This is hillarious , you say crysis warhead  , lords of the rings , mass effect are faster in windows vista ? OMG on what planet did you lived until now.
I can't comment on the other games because i haven't played them to know but the games i mentioned they will never ever run better on vista than on XP.
There are tons of reviews on the Internet with tests in windows XP and windows Vista  , all the time XP it's faster , except far cry 2 which i don't know at what stage it is now with the driver updates.
It doesn't matter if it's the OS fault for crashing or the game/drivers , i can admit it's always the drivers/games , but , what should i do ? suffer with windows vista until developers decide to actually improve things for us ? or stay in windows XP and game well and free of problems ( not entirely but better than vista ).
Your logic is based on false things , why would the AA have a perf. hit of  20%  in XP  and 10 % in vista ? can you explain in better terms or you can only say because it uses DX10 and that's why  , because Nvidia and ati told you ? 
*It only remains for me to completely embarrass you with reviews from reputable sites *showing the difference between XP and vista , do you want that ? 
You should see how i game in DOS , i play crysis at full HD with 16xAA and have 200 fps , i can't show you prrof because i don't have fraps there but you can take my word for it , i'm honest .DOS is the best , i have installed just the core stuff , no nice interface to consume my memory or CPU time , i go trough opengl  , fastest 3d platfrom on teh planet , your windows sucks man , you should install DOS  .
*Bottom line shows us the proof , talk is cheap*  , explaining me how you think vista is faster in a manner you think it's intelligent can make some people here laugh so hard they fell of the chair ( like me ) or piss their pants for christ sake , do you want to have that on your conscience.


----------



## Darren (Feb 1, 2009)

I'm not going to debate which OS is better as that is personal choice, overall most would say Vista for obvious reasons.

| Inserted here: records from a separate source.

-- ==== Sys2Proof/Machine/Arbiter.lean ====
section
/-! DEFINITION. The cooperative dispatch arbiter: its six steps (spec/41_dispatch.md R152 to R157) and the one that the
state selects (R151, R167). -/

namespace Sys2Proof.Machine

open Sys2Proof

/-- D_SERVICE (R152). -/
def execDService (s : State) : Out :=
  whenSelected 0b000 s (.next (counted 0 { serviceAll s with phase := .waiting }))

/-- D_WAIT_POLL (R153): a byte ends the wait, else a service pass and the sleep begins. -/
def execDWaitPoll (s : State) : Out :=
  whenSelected 0b010 s <|
    if rxAvail s then .next (counted 0 { s with phase := .capturing })
    else .next (counted 0 { serviceAll s with timer := s.cfg.tYield })

/-- One tick of a delay (R154, R156). -/
def sleepTick (s : State) : State := counted 1 { s with timer := s.timer - 1 }

/-- D_WAIT_SLEEP (R154). -/
def execDWaitSleep (s : State) : Out := whenSelected 0b011 s (.next (sleepTick s))

/-- D_CAP_READ (R155): one byte is read and appended and the settling delay begins, or the burst has ended. -/
def execDCapRead (s : State) : Out :=
  whenSelected 0b100 s <|
    if rxAvail s then
      withRxRead s fun b t => andThen (appendByte b t) fun u => .next (counted 0 { u with timer := u.cfg.tSettle })
    else .next (counted 0 { s with phase := .evaluating })

/-- D_CAP_SETTLE (R156). -/
def execDCapSettle (s : State) : Out := whenSelected 0b101 s (.next (sleepTick s))

/-- D_EVAL (R157): the outcome steers nothing. -/
def execDEval (s : State) : Out :=
  whenSelected 0b110 s <| andThen (evaluateFrame s) fun t => .next (counted 0 { t with phase := .servicing })

/-- The one enabled dispatcher step (R151, R167); `{phase, tnz}` 001 and 111 have none (spec/30_encoding.md R102). -/
def dispatcherStep (s : State) : Out :=
  match s.phase, s.timer with
  | .servicing, 0 => execDService s
  | .servicing, _ + 1 => .fault .stuckDsel
  | .waiting, 0 => execDWaitPoll s
  | .waiting, _ + 1 => execDWaitSleep s
  | .capturing, 0 => execDCapRead s
  | .capturing, _ + 1 => execDCapSettle s
  | .evaluating, 0 => execDEval s
  | .evaluating, _ + 1 => .fault .stuckDsel

/-- `n` dispatcher steps, stopping at the first stop. -/
def dispatcherSteps : Nat → State → Out
  | 0, s => .next s
  | n + 1, s => andThen (dispatcherStep s) (dispatcherSteps n)

end Sys2Proof.Machine
end

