-- ==== Sys2Proof/Safety.lean ====
section
/-! DEFINITION. What holds of the machine in every state a run reaches: the invariants of spec/10_state.md R33, and the
words in which statements speak of runs. -/

namespace Sys2Proof.Machine

open Sys2Proof

/-- The invariants I-a to I-d of spec/10_state.md R33, with the canonical form of the frame space. -/
structure State.Inv (s : State) : Prop where
  /-- The list of cells is canonical. -/
  canonical : Memory.wf s.buf = true
  /-- I-a: the fill count never exceeds the capacity. -/
  fill : s.length.toNat ≤ 20
  /-- I-b: every cell at or above the fill count holds 0x00. -/
  aboveFill : ∀ a, s.length.toNat ≤ a → readCell s.buf a = 0
  /-- I-c: no delay runs in SERVICING or EVALUATING. -/
  noDelay : s.phase = .servicing ∨ s.phase = .evaluating → s.timer = 0
  /-- I-c: the sleep is at most `T_YIELD`. -/
  sleep : s.phase = .waiting → s.timer ≤ s.cfg.tYield
  /-- I-c: the settling delay is at most `T_SETTLE`. -/
  settle : s.phase = .capturing → s.timer ≤ s.cfg.tSettle
  /-- I-d: the buffer is empty in SERVICING and WAITING. -/
  drained : s.phase = .servicing ∨ s.phase = .waiting → s.length = 0 ∧ s.buf = []

/-- The answers a service pass gives port `p` for the requests `ks`, all with the same reading
(spec/41_dispatch.md R160, spec/43_boundary.md R208). -/
def portAnswers (v : Reading) (p : Nat) (ks : List Kind) : List Event :=
  ks.map fun k => .response p k (if k = .help then none else some v)

/-- The answers of a service pass over the queues `qs` of the ports from `p` on, ascending (R160). -/
def passAnswers (v : Reading) : Nat → List (List Kind) → List Event
  | _, [] => []
  | p, ks :: qs => portAnswers v p ks ++ passAnswers v (p + 1) qs

/-- Two states that differ at most in what the spec says steers nothing: the outcome register, the trace, the counts and
the model's record of an operation's result (spec/10_state.md R21, R27). -/
def sameButRecords (s t : State) : Prop :=
  t = { s with lastOutcome := t.lastOutcome, trace := t.trace, now := t.now, steps := t.steps, opResult := t.opResult }

/-- The machine answered a next state. -/
def answersNext (o : Out) : Prop := ∃ t, o = .next t

/-- `n` steps of the machine, the surroundings' moves among them, stopping at the first stop. -/
def machineSteps : Nat → State → Out
  | 0, s => .next s
  | n + 1, s => andThen (step s) (machineSteps n)

/-- The bytes appended one after another (spec/40_framer.md R137). -/
def appendAll : List Byte → State → Out
  | [], s => .next s
  | b :: bs, s => andThen (exec (.append b) s) (appendAll bs)

end Sys2Proof.Machine
end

I must admit, although in general usage and multi-tasking Vista is faster, feels faster, with 4GBs of ram or more.

However, in games, Vista is bound to decrease frame rates in comparison to XP due to the extra memory hog which it uses for its themes, interface and multitude of unnecessary start up processes and useless applications and services.

Frame rate wise, on today's CPUs Vista wouldn't necessarily hurt performance, you may loose 1-5 frames per second, but who cares. But I would agree that Vista wouldn't increase performance but wouldn't hurt it enough to make it an issue.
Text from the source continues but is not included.